When the 2026 MICHELIN Guide unveiled a brand-new honour for Hong Kong and Macau, it did not hand it to a buzzy newcomer or a tasting-menu trailblazer. The inaugural MICHELIN Mentor Chef Award went to Chef Lau Ping Lui, known as Paul — the quietly authoritative master behind two-Michelin-star Tin Lung Heen (天龍軒), perched 102 floors above Kowloon.
What is the Mentor Chef Award?
The MICHELIN Mentor Chef Award celebrates chefs who teach, not just cook. It recognises those who share their knowledge and guide the next generation toward excellence — and in 2026 it was presented in Hong Kong and Macau for the very first time. That debut going to a Cantonese master says something about where the city places its culinary roots.

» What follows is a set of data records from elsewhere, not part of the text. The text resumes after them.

theorem test_wrs : holds (exec (.hartAtomic 1 .hs .wrs 0x1000 8 0 0 false {}) (h1 { reservation := some 64 })) (fun t => (hartOf t 1).waiting = .stalled 64) ∧
    holds (exec (.hartAtomic 1 .hs .wrs 0x1000 8 0 0 false {}) (h1 {})) (fun t => (hartOf t 1).waiting = .nothing) := by decide +kernel

/-! ### Kerf traffic -/

/-- Bundles of edge 2: 3 and 4 BULK, 5 HUB, 6 HUB_OVERFLOW; of edge 6, between groves 2 and 3: 0 DIRECT; of edge 9: 0 PORT. -/
def kerfNet : State :=
  let put (e b : Nat) (r : KerfRole) (s : State) : State := updBundle e b (fun _ => { role := r, width := .full }) s
  put 9 0 .port (put 6 0 .direct (put 2 6 .hubOverflow (put 2 5 .hub (put 2 3 .bulk up))))
def hubFlit (m : HubMessage) (seq : Nat) : KerfFlit := { source := 2, dest := 4, content := .hub [m], bytes := List.replicate 256 0, seq := seq }
def queueOf (s : State) (e b : Nat) (dirB : Bool) : Nat := (dirOf (bundleOf s e b) dirB).queue.length

theorem test_kerf_traffic : roleBundles kerfNet 2 .bulk = [3] ∧ flitRole kerfNet 2 true aFlit = .bulk ∧ nextHop kerfNet 2 aFlit = (2, true) ∧
    queueOf (assignFlit 2 aFlit kerfNet) 2 3 true = 1 ∧ (assignFlit 1 { aFlit with source := 1 } kerfNet).kerf.waiting.length = 1 ∧
    nextHop kerfNet 2 { aFlit with dest := 3 } = (6, false) ∧ queueOf (assignFlit 2 { aFlit with dest := 3 } kerfNet) 6 0 false = 1 ∧
    nextHop kerfNet 4 { aFlit with dest := 6 } = (9, false) ∧ queueOf (assignFlit 4 { aFlit with dest := 6, content := .frame 40 0 } kerfNet) 9 0 false = 1 ∧
    queueOf (assignFlit 2 (hubFlit .boom 0) kerfNet) 2 5 true = 1 := by decide +kernel

/-- The HUB bundle holds 10,000 flits: a message that keeps no order takes the overflow bundle, one that keeps it does not. -/
theorem test_hub_overflow : (let s := updBundle 2 5 (setDir true { queue := List.replicate 10000 (hubFlit .boom 0) }) kerfNet;
    flitRole s 2 true (hubFlit .errorRecord 0) = .hubOverflow ∧ flitRole s 2 true (hubFlit .boom 0) = .hub ∧
    (assignFlit 2 (hubFlit .errorRecord 0) s).kerf.overflowTurn.get 0 5 = 1 ∧ queueOf (assignFlit 2 (hubFlit .errorRecord 0) s) 2 6 true = 1) := by
  decide +kernel

theorem test_hub_order : (takeFlit (hubFlit .tally 1) kerfNet).kerf.hubHeld.length = 1 ∧
    (takeFlit (hubFlit .tally 0) (takeFlit (hubFlit .tally 1) kerfNet)).kerf.hubHeld = [] ∧
    (takeFlit (hubFlit .tally 0) (takeFlit (hubFlit .tally 1) kerfNet)).kerf.hubNext.get 0 18 = 2 ∧
    (let s := updBundle 2 3 (fun k => { k with repairing := true }) kerfNet;
      carriesFlits (bundleOf s 2 3) = false ∧
      holds (exec (.kerfFlitReceive 2 3 true 0 true [aFlit]) s) (fun t => t.kerf.waiting = [(2, aFlit)]) ∧
      holds (exec (.pausedRepairDone 2 3 [] []) { s with kerf := { s.kerf with waiting := [(2, aFlit)] } }) (fun t =>
        t.kerf.waiting = [] ∧ queueOf t 2 3 true = 1)) := by decide +kernel

/-- A clock pair lost while another bundle of the role carries on: the flits of the bundle move there. -/
theorem test_flits_move : (let s := updBundle 2 4 (fun _ => { role := .bulk, width := .full }) (updBundle 2 3 (setDir true { queue := [aFlit] }) kerfNet);
    holds (exec (.kerfClockLoss 2 3 true) s) (fun t => (bundleOf t 2 3).width = .down ∧ queueOf t 2 3 true = 0 ∧ queueOf t 2 4 true = 1 ∧
      (newRecord up t).code = 0x6103)) := by decide +kernel

/-! ### Site windows of the management processor, staging after a reset -/

theorem test_site_windows : (let s := siteUp { cls := 2 };
    siteWindowOf (0x400001050008 - controlBase) = some (1, 8) ∧ forwardedWindow s (0x400001050008 - controlBase) = some (1, 8) ∧
    holds (exec (.readRegister .port 0x400001050008) s) (fun t => t.mgmt.writing ∧ (siteOf t 1).access.map (·.addr) = [0x400001050008]) ∧
    holds (exec (.writeRegister .port 0x400001050008 3) s) (fun t => t.mgmt.writing ∧ (siteOf t 1).access.map (·.write) = [true]) ∧
    holds (exec (.readRegister .port 0x400001050008) (siteUp {})) (ans (vdone 3 0 (bytesOfNat 8 0)) up) ∧
    holds (exec (.siteWindowTimeout 1) (siteUp { access := [⟨.mgmt false 7, 5, 0, false⟩] })) (fun t =>
      t.mgmt.portResponse = vendorResponse up 3 7 0 0 (List.replicate 8 0xFF) ∧ !t.mgmt.writing)) ∧
    ((siteUp { cls := 1 }).part.orderCode ≠ 1 ∧ engineCapacity { cls := 1 } 1 32 16 = false ∧
      holds (exec (.siteMainbandFailure 1 true 1 32 16) (siteUp { cls := 1 })) shut) := by decide +kernel

def endedSession : State := { up with boot := { up.boot with sessionEnded := true } }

It is a fitting headline for a kitchen already decorated with two stars in the 2026 MICHELIN Guide Hong Kong. Where many awards chase novelty, this one rewards continuity — the patient handing-down of craft that keeps a cuisine alive.
Who is Chef Lau Ping Lui?
Chef Lau has spent close to half a century in Cantonese kitchens — and, remarkably, he is largely self-taught. He came to Hong Kong from Guangzhou at 14 and started at the very bottom, learning by watching: after the senior cooks clocked off, he would fire up the stove and practise on the day's leftovers. "No one taught me how to cook," he has recalled. "I learned it from my own observations." His career later ranged well beyond Hong Kong — with stints reported in Peru, Madagascar, the UK and mainland China — alongside senior roles at home such as Spring Moon at The Peninsula, before he took the helm of Tin Lung Heen in 2011. The mileage shows as confidence rather than flash: classic technique, top-grade ingredients, no shortcuts.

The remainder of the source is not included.